An international human rights agency has downgraded Thailand’s National Human Rights Commission (NHRC) due to failures in addressing human rights issues.
The Sub-Committee on Accreditation (SCA) of the International Coordinating Committee on National Human Rights Institutions (ICC), an independent international association of national human rights institutions (NHRIs) from all parts of the globe who keeps track of national human rights institutions’ performance worldwide, announced that it has downgraded Thailand’s NHRC from ‘A’ status to ‘B’, the UN source revealed on Thursday, 28 January 2016.
Using the Paris Principles as a benchmark in accrediting human rights institutions in each country, ‘A’ status is given to institutions which demonstrate compliance with the Paris Principles. They can participate fully in the international and regional work and meetings of national institutions, as voting members, and they can hold office in the Bureau of the ICC or any sub-committee the Bureau establishes.
They are also able to participate in sessions of the Human Rights Council and take the floor under any agenda item, submit documentations and take up separate seatings.
Human rights institutions graded with ‘B’ status, however, may only participate as observers in the international and regional work and meetings of the national human rights institutions. They cannot vote or hold office with the Bureau or its sub-committees.
In October 2014, the ICC expressed concerns about the selection process for Thailand’s NHRC, lack of functional immunity and independence, and the failure to address human rights issues in a timely manner especially in the context of military rule in Thailand and gave the agency 12 months to address the issues.
After ICC’s announcement, the UN’s Office of the High Commissioner for Human Rights (Southeast Asia), recommended that as Thailand prepares a new Constitution, the drafting committee should use this opportunity to take on board the SCA's recommendations to ensure the NHRC regains its ‘A’ status.
The current set of Thailand’s NHRC with Wat Tingsamid as its chairman recently replaced the former set in December 2015.
In November 2015, the outgoing NHRC more than a year after the 2014 coup d’état, admitted that the Thai junta has trampled on human rights and that the demonstrations of the People’s Democratic Reform Committee (PDRC), an anti-election protest, occasionally violated the constitutional rights over peaceful assembly.
Since the 2006 coup d’état and a decade of political turmoil, Thailand’s NHRC was founded under the 1997 Constitution, has been heavily criticised for its ineffectiveness in safeguarding fundamental human rights, especially with regard to its silence over the violent military crackdown on red shirt protesters in 2010 and the previous 2014 coup.
Sunai Phasuk, a researcher from Human Rights Watch (HRW), told Prachatai earlier that the inadequate selection process for NHRC commissioners results in the appointment of unqualified people to the Commission.
“The selection process of the NHRC in a way picks people who do not have solid backgrounds in human rights and who are not independent as commissioners.

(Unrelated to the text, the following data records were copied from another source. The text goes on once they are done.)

theorem execCall_ran {k : BitVec 20} {fast : Bool} (h : execCall k fast s = .next s') : Ran (.call k fast) s s' := by
  refine pushThen_ran h rfl fun b hb h => ?_
  obtain rfl := Host.Outcome.next.inj h
  cases fast with
  | false => exact .of_jump (hb.steady.setPc _) hb.flags rfl fun _ => pc_even_append_zero k
  | true =>
    exact { hb.steady with
      flags := fun _ => .of_eq hb.flags
      shadows := fun hne => absurd rfl (hne k)
      power := fun _ _ => ⟨hb.steady.toBit, hb.steady.pdBit⟩
      pc_even := fun _ => pc_even_append_zero k
      pc_advance := nofun }

theorem execPush_ran (h : execPush s = .next s') : Ran .push s s' := by
  refine pushThen_ran h rfl fun b hb h => ?_
  obtain rfl := Host.Outcome.next.inj h
  exact .of_advance 1 (hb.steady.setPc _) (.of_eq hb.flags) rfl rfl

theorem execRcall_ran {n : BitVec 11} (h : execRcall n s = .next s') : Ran (.rcall n) s s' := by
  refine pushThen_ran h rfl fun b hb h => ?_
  obtain rfl := Host.Outcome.next.inj h
  exact .of_jump (hb.steady.setPc _) hb.flags rfl fun he => relTarget11_even he n

theorem execPop_ran (h : execPop s = .next s') : Ran .pop s s' := by
  refine popThen_ran h (.refl s) rfl fun p b _ hb h => ?_
  obtain rfl := Host.Outcome.next.inj h
  exact .of_advance 1 (hb.steady.setPc _) (.of_eq hb.flags) rfl rfl

theorem execRetlw_ran {k : Byte} (h : execRetlw k s = .next s') : Ran (.retlw k) s s' := by
  refine popThen_ran h ((Steady.refl s).setW k) rfl fun p b hp hb h => ?_
  obtain rfl := Host.Outcome.next.inj h
  exact .of_jump { hb.steady.setPc p with } hb.flags rfl fun _ => hp

theorem execReturn_ran {fast : Bool} (h : execReturn fast s = .next s') : Ran (.retn fast) s s' := by
  refine popThen_ran h (.refl s) rfl fun p b hp hb h => ?_
  obtain rfl := Host.Outcome.next.inj h
  cases fast with
  | false => exact .of_jump (hb.steady.setPc p) hb.flags rfl fun _ => hp
  | true => exact .of_restore (hb.steady.setPc p) rfl rfl hp

theorem execRetfie_ran {fast : Bool} (h : execRetfie fast s = .next s') : Ran (.retfie fast) s s' := by
  unfold execRetfie returnFromInterrupt at h
  refine popThen_ran h (.refl s) rfl fun p b hp hb h => ?_
  obtain rfl := Host.Outcome.next.inj h
  have hpc : (reenable (b.setPc p)).pc.getLsbD 0 = false := by rw [reenable_pc]; exact hp
  cases fast with
  | false => exact .of_jump (hb.steady.setPc p).reenable ((reenable_flags _).trans hb.flags) rfl fun _ => hpc
  | true => exact .of_restore (hb.steady.setPc p).reenable rfl rfl hpc

/-- The `ff` that names no FSR is the one that is not well-formed (30_encoding.md R160). -/
theorem lfsr_not_wellFormed {ff : BitVec 2} {k : BitVec 12} (h : fsrOfField ff = none) :
    (Instr.lfsr ff k).wellFormed = false := by
  have key : ∀ ff : BitVec 2, fsrOfField ff = none → (ff != 3#2) = false := by decide
  exact key ff h

theorem execLfsr_ran {ff : BitVec 2} {k : BitVec 12} (h : execLfsr ff k s = .next s') : Ran (.lfsr ff k) s s' := by
  unfold execLfsr at h
  split at h
  next j _ =>
    obtain rfl := Host.Outcome.next.inj h
    exact .quiet rfl (.of_advance 2 (((Steady.refl s).setFsr j k).setPc _)
      (.of_eq ((State.setPc_flags _ _).trans (by cases j <;> rfl))) rfl rfl)
  next hff =>
    have hbad : (Instr.lfsr ff k).wellFormed = false := lfsr_not_wellFormed hff
    split at h
    · nomatch h
    · obtain rfl := Host.Outcome.next.inj h
      exact .quiet rfl (.of_steady (Steady.refl s).advance (.refl _ _) (pc_even_add · rfl)
        fun _ hw => absurd (hbad.symm.trans hw) nofun)

/-- CLRWDT and SLEEP: TO and PD besides the pc (10_state.md R53). -/
theorem Quiet.of_power {i : Instr} {b : State} (hi : i = .clrwdt ∨ i = .sleep) (h : SameStorage s b)
    (hs : b.ws = s.ws ∧ b.statuss = s.statuss ∧ b.bsrs = s.bsrs) (hf : b.flags = s.flags) (hpc : b.pc = s.pc + 2) :
    Quiet i s b :=
  { h with
    flags := fun _ => .of_eq hf
    shadows := fun _ => hs
    power := fun h1 h2 => (hi.elim h1 h2).elim
    pc_even := fun he => hpc ▸ pc_even_add he rfl
    pc_advance := fun _ _ => by rcases hi with rfl | rfl <;> exact hpc }

end

/-! Every instruction -/

/-- A completed instruction has done what `Ran` lists. -/
theorem exec_ran {i : Instr} {s s' : State} (h : exec i s = .next s') : Ran i s s' := by
  unfold exec at h
  cases i with
  | addwf | addwfc | decf | incf | subfwb | subwf | subwfb =>
    exact byteD_ran h rfl rfl (fun _ _ _ => .all _ _) fun _ => rfl
  | andwf | comf | movf | rlncf | rrncf | xorwf =>
    exact byteD_ran h rfl rfl (fun _ _ _ => .setNZ _ _) fun _ => rfl
  | rrcf => exact byteD_ran h rfl rfl (fun _ _ _ => .setNZC _ _ _) fun _ => rfl
  | swapf => exact byteD_ran h rfl rfl (fun _ _ _ => .refl _ _) fun hne => absurd rfl hne
  | bcf | bsf | btg => exact bitWrite_ran h rfl rfl rfl
  | iorwf => exact execIorwf_ran h
  | negf => exact execNegf_ran h
  | rlcf => exact execRlcf_ran h
  | clrf =>
    exact writeOnly_ran h rfl rfl ⟨fun _ => rfl, fun _ => rfl, nofun, fun _ => rfl, fun _ => rfl⟩ fun _ => rfl
  | movwf | setf => exact writeOnly_ran h rfl rfl (.refl _ _) fun hne => absurd rfl hne
  | cpfseq | cpfsgt | cpfslt | tstfsz | btfsc | btfss => exact testSkip_ran h rfl rfl
  | decfsz | dcfsnz | incfsz | infsnz => exact countSkip_ran h rfl rfl rfl
  | movff => exact execMovff_ran h
  | mulwf => exact execMulwf_ran h
  | bc | bn | bnc | bnn | bnov | bnz | bov | bz => exact branchIf_ran h rfl rfl
  | bra n => exact .of_setPc h rfl rfl fun he => relTarget11_even he n
  | goto k => exact .of_setPc h rfl rfl fun _ => pc_even_append_zero k
  | call => exact execCall_ran h
  | rcall => exact execRcall_ran h
  | push => exact execPush_ran h
  | pop => exact execPop_ran h
  | retlw => exact execRetlw_ran h
  | retn => exact execReturn_ran h
  | retfie => exact execRetfie_ran h
  | reset =>
    obtain rfl := Host.Outcome.next.inj h
    exact .reset (.inl rfl) (resetColumn_restarted s) ⟨rfl, rfl⟩
  | clrwdt =>
    obtain rfl := Host.Outcome.next.inj h
    exact .quiet rfl (.of_power (.inl rfl) ⟨rfl, rfl, rfl, rfl, rfl, rfl⟩ ⟨rfl, rfl, rfl⟩ rfl rfl)
  | sleep =>
    obtain rfl := Host.Outcome.next.inj h
    exact .quiet rfl (.of_power (.inr rfl) ⟨rfl, rfl, rfl, rfl, rfl, rfl⟩ ⟨rfl, rfl, rfl⟩ rfl rfl)
  | daw =>
    exact .of_advance h rfl rfl (((Steady.refl s).setW _).setFlags _) rfl
      ⟨nofun, fun _ => rfl, fun _ => rfl, fun _ => rfl, fun _ => rfl⟩
  | nop | nop2 => exact .of_advance h rfl rfl (.refl s) rfl (.refl _ _)
  | addlw | sublw => exact literalW_ran h rfl rfl (.all _ _)
  | andlw | iorlw | xorlw => exact literalW_ran h rfl rfl (.setNZ _ _)
  | movlw => exact literalW_ran h rfl rfl (.refl _ _)
  | lfsr => exact execLfsr_ran h
  | movlb => exact .of_advance h rfl rfl ((Steady.refl s).setBsr _) rfl (.refl _ _)
  | mullw => exact .of_advance h rfl rfl ((Steady.refl s).setProd _) rfl (.refl _ _)
  | tblrd => exact table_ran h rfl rfl fun _ => tableRead_steady (.refl s)
  | tblrdPostInc | tblrdPostDec =>
    exact table_ran h rfl rfl fun _ h1 =>
      have ⟨hs, hpc, hf⟩ := tableRead_steady (.refl s) h1
      ⟨hs.setTblptr _, hpc, hf⟩
  | tblrdPreInc => exact table_ran h rfl rfl fun _ => tableRead_steady ((Steady.refl s).setTblptr _)
  | tblwt => exact table_ran h rfl rfl fun _ => tableWrite_steady (.refl s)
  | tblwtPostInc | tblwtPostDec =>
    exact table_ran h rfl rfl fun _ h1 =>
      have ⟨hs, hpc, hf⟩ := tableWrite_steady (.refl s) h1
      ⟨hs.setTblptr _, hpc, hf⟩
  | tblwtPreInc => exact table_ran h rfl rfl fun _ => tableWrite_steady ((Steady.refl s).setTblptr _)

end Sys2Proof.Machine
end

section
/-! SUPPORT. The invariant (`Inv`) is kept by data writes, by every instruction and by every boundary. -/

namespace Sys2Proof.Machine

variable {s s' : State}

/-- The invariant speaks of storage and the pc only. -/
theorem Inv.of_sameStorage {b : State} (hi : Inv s) (h : SameStorage s b) (hpc : b.pc.getLsbD 0 = false) : Inv b where
  pc_even := hpc
  dm_wf := h.dm ▸ hi.dm_wf
  dm_impl := by
    unfold dmImplemented
    rw [h.dm, h.cfg]
    exact hi.dm_impl
  pm_wf := h.pm ▸ hi.pm_wf
  periphIn_wf := h.periphIn ▸ hi.periphIn_wf
  periphOut_wf := h.periphOut ▸ hi.periphOut_wf

theorem Inv.setPc (hi : Inv s) {p : ProgAddr} (hp : p.getLsbD 0 = false) : Inv (s.setPc p) :=
  hi.of_sameStorage ((Steady.refl s).setPc p).toSameStorage hp

theorem Inv.advance (hi : Inv s) : Inv s.advance := hi.setPc (pc_even_add hi.pc_even rfl)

This results in a lot of limitations of the rights commissioners,” said Sunai.
Tyrell Haberkorn, a political science academic who is an expert on Thailand, pointed out “the last two NHRC commissions have had several problems in terms of their independence, which prevented them from investigating human rights abuses. The rights commissioners have been silent about the coup d’état.”
The consequences of being downgraded are the following:
• The Thai NHRC will be unable to express opinions or send documents to UN Human Rights Council (UNHRC) Conferences, including the inability to send reports on the human rights situation in Thailand for the Universal Periodic Review (UPR) process of the UNHRC. The next UPR of Thailand is in the 2016 round.
• The Thai NHRC will be considered merely an observer at regional and international human rights conferences organized by the UNHRC.
• The Thai NHRC will not be able to vote on any ICC decision or apply for ICC membership.